1

This question struck me a few minutes back, I was at a table with a pear. It was more narrow than round.I proceeded to rotate this pear in one swift movement. It rotated for a few seconds, and suddenly changed its orientation so that its axis of rotation was "vertical" instead of horizontal, and it stayed vertical till it stopped rotating. The same repeated every single time I rotated the object. but oddly this did not work when the initial force I applied was a small one. Does this happen with all objects? Why do objects tend to change their axis of rotation?
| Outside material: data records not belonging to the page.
-- ==== Sys2Proof/Machine/Transmit.lean ====
section
/-! DEFINITION. The withdrawal, the lane test and the lane transmitter at a taken strobe
(spec/09_withdrawal_and_lane_tests.md; R5 to R7, R113). -/

namespace Sys2Proof.Machine

/-- The withdrawal check after the claim update (R144): with no holder the station enters CLOSING with cause NORMAL;
with one, the timer goes up, and at 30,000 the withdrawal is denied. -/
def withdrawalPass (s : State) : Work :=
  match s.station with
  | .withdrawing timer =>
    if s.heldPorts = 0 then Work.silent (s.enterClosing .normal)
    else if timer + 1 < 30000 then Work.silent (s.withStation (.withdrawing (timer + 1)))
    else { st := s.withStation .running, chains := [[.withdrawDenied s.heldPorts]] }
  | _ => Work.silent s

/-! ## The lane test (R152, R153) -/

/-- The verdict on the echo of a TEST frame (R153): missing, matching, or differing. -/
inductive TestVerdict where
  | missing
  | matching
  | differing
deriving DecidableEq, Repr

/-- The judgement of a TEST frame's echo (R153): it matches when it passes the first five tests, its kind is TEST,
and its bytes are those sent. -/
def testVerdict (sent : Option (List Byte)) (own : Option Received) : TestVerdict :=
  match own with
  | none => .missing
  | some r => if r.cls == .testFrame && sent == some r.bytes then .matching else .differing

/-- The test record after a judgement (R153). -/
def LaneTest.judge (test : LaneTest) (verdict : TestVerdict) : LaneTest :=
  match verdict with
  | .missing => { test with judged := test.judged + 1, missing := test.missing + 1 }
  | .matching => { test with judged := test.judged + 1 }
  | .differing => { test with judged := test.judged + 1, differing := test.differing + 1 }

/-- Matched echoes so far (R153, R154). -/
def LaneTest.matched (test : LaneTest) : Nat := test.judged - test.missing - test.differing

/-- The result of a completed test (R153). -/
def LaneTest.result (test : LaneTest) : TestResult :=
  if 1 ≤ test.missing then .noEcho else if 1 ≤ test.differing then .mismatch else .pass

/-- The judgement of the echo of the last TEST frame, and the end of the test at the fourth (R153). -/
def testPass (s : State) : Work :=
  match s.station with
  | .withdrawn (some test) =>
    if test.judged < test.sent then
      let after := test.judge (testVerdict s.sent (s.lanes.get s.stationNumber).frame)
      if 4 ≤ after.judged then
        { st := { (s.withStation (.withdrawn none)) with lout := .released }
          chains := [[.testDone s.stationNumber after.result after.matched]] }
      else Work.silent (s.withStation (.withdrawn (some after)))
    else Work.silent s
  | _ => Work.silent s

/-! ## The frames (R6, R7, R113, R147, R152) -/

/-- The channels a NORMAL frame shows: the ports in SCREEN, HOLD or AIR, all four feeds, the LIVE mixes (R7). -/
def State.shown (s : State) : List (Fin 16) :=
  (List.finRange 16).filter fun c =>
    match kindOfChannel c with
    | .party => (s.ports.get ⟨c.val % 8, by omega⟩).served
    | .feed => true
    | .mix => (s.mixes.get ⟨c.val % 4, by omega⟩).live

/-- The own PARTY and FEED channels shown, which the outbound history records (R113). -/
def State.recorded (s : State) : List (Fin 16 × Block) :=
  s.shown.filterMap fun c => if h : c.val < 12 then some (c, s.capture.get ⟨c.val, h⟩) else none

/-- A channel's descriptor (R101, R175): a party's state, activity bit, holder and pending count; zeros otherwise. -/
def State.descriptor (s : State) (c : Fin 16) : List Byte :=
  match kindOfChannel c with
  | .party =>
    let port := s.ports.get ⟨c.val % 8, by omega⟩
    be1 (portStateCode port.state)
      ++ be1 ((if port.activity then 1 else 0) + (if port.holder.isSome then 2 else 0))
      ++ [(port.holder.map tagByte).getD 0] ++ be1 port.queue.length
  | _ => [0, 0, 0, 0]

/-- A shown channel's samples: captured for PARTY and FEED, composed for MIX (R7). -/
def State.channelSamples (s : State) (c : Fin 16) : Block :=
  if h : c.val < 12 then s.capture.get ⟨c.val, h⟩ else mixSamples (s.included ⟨c.val % 4, by omega⟩)

/-- The content of a NORMAL frame (R7). -/
def State.normalContent (s : State) : FrameContent :=
  { kind := 1
    shown := s.shown
    withdrawing := s.withdrawingFlag
    descriptors := s.shown.map s.descriptor
    wants := s.wants
    records := s.liveMixes.map fun m => mixRecord m (s.included m)
    samples := s.shown.map s.channelSamples }

/-- The content of a FINAL frame: a header only (R6, R147). -/
def finalContent : FrameContent :=
  { kind := 2, shown := [], withdrawing := false, descriptors := [], wants := [], records := [], samples := [] }

/-- The counting pattern of the i-th TEST frame (R152). -/
def testBlock (i : Nat) (c : Fin 16) : Block := tab fun n => 65536 * (i : Int) + 256 * (c.val : Int) + (n.val : Int)

/-- The content of the i-th TEST frame of a test: all sixteen channels, each with a descriptor of zeros (R152, R175).
DESIGN CHOICE (log entry 30): R101 says that TEST frames carry no descriptors, and the model follows R152 and R175. -/
def testContent (i : Nat) : FrameContent :=
  { kind := 3
    shown := List.finRange 16
    withdrawing := false
    descriptors := (List.finRange 16).map fun _ => [0, 0, 0, 0]
    wants := []
    records := []
    samples := (List.finRange 16).map (testBlock i) }

/-- The content of the frame that the station state sends at a strobe, if any (R6). -/
def State.frameContent (s : State) : Option FrameContent :=
  match s.station with
  | .running => some s.normalContent
  | .withdrawing _ => some s.normalContent
  | .closing _ _ => some finalContent
  | .withdrawn (some test) => some (testContent test.sent)
  | _ => none

/-- The station state after its frame is sent: the FINAL count and the test's frames sent go up (R147, R152). -/
def Station.afterSending (st : Station) : Station :=
  match st with
  | .closing cause finals => .closing cause (finals + 1)
  | .withdrawn (some test) => .withdrawn (some { test with sent := test.sent + 1 })
  | other => other

/-- The history after the strobe's frame (R113, R114): a NORMAL frame is recorded. -/
def State.historyAfter (s : State) : List HistoryRecord :=
  if s.active then placeRecord s.history { sequence := s.sequence, channels := s.recorded } else s.history

/-- The lane transmitter (R5, R6): the frame of the station state is sent with the counter's value, the counter
advances, and the frame is kept for its echo. With no frame to send, the counter holds. -/
def transmitPass (s : State) : Work :=
  match s.frameContent with
  | some content =>
    let frame := frameBytes s.stationNumber s.sequence content
    Work.silent
      { s with
        sent := some frame
        lout := .driven frame
        sequence := s.sequence + 1
        station := s.station.afterSending
        history := s.historyAfter }
  | none => Work.silent { s with sent := none }

end Sys2Proof.Machine
end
.Rudimentary Illustration.

Hritik Narayan
  • 7,318
  • 3
  • 33
  • 46
  • 3
    For the Dzhanibekov effect, the tennis racquet theorem, and the intermediate axis theorem, see e.g. http://physics.stackexchange.com/q/17504/2451, http://physics.stackexchange.com/q/34364/2451, http://physics.stackexchange.com/q/67957/2451, and links therein. – Qmechanic Nov 30 '14 at 13:35
  • You can buy a cute wooden top which spins, precesses, and then flips over to spin on the opposite end of the same axis. The answer lies in ugly equations of angular momentum in 3 dimensions. Thankfully I finished my schooling long ago and don't have to try to solve these situations any more :-) – Carl Witthoft Nov 30 '14 at 13:36
  • Is there any non mathematical explanation for this? (I'd work the mathematical ones but I prefer the earlier :D ) – Hritik Narayan Nov 30 '14 at 13:38

1 Answers1

-1

If we look at the symmetry of the pear of mass $m$, we can see on the x axis that momentum is conserved because the derivative of its motion in space $x$ is the same from any point we measure it's motion from:

$$p_x=m \frac{dx}{dt}$$

On the y axis however, the system is affected by an external field gravity, $g$ which pulls the pear downwards. This removes symmetry from the vertical axis and means that vertical momentum is not conserved.

The moment of inertia of m is given by:

$$I=mr^2$$

Where $r$ is the radius. Here, the pear itself also does not have an evenly distributed radius. Its center of mass in all 3 dimensions is given by:

$$x_{cm}\frac{1}{M}\int{x dm}$$

$$y_{cm}\frac{1}{M}\int{y dm}$$

But we already know that $p_y=m \frac{dy}{dt}$ is not conserved. Where have an axis of rotation when we start spinning the pear, because the pear has a momentum that is not conserved in the vertical direction this pulls the pear downward.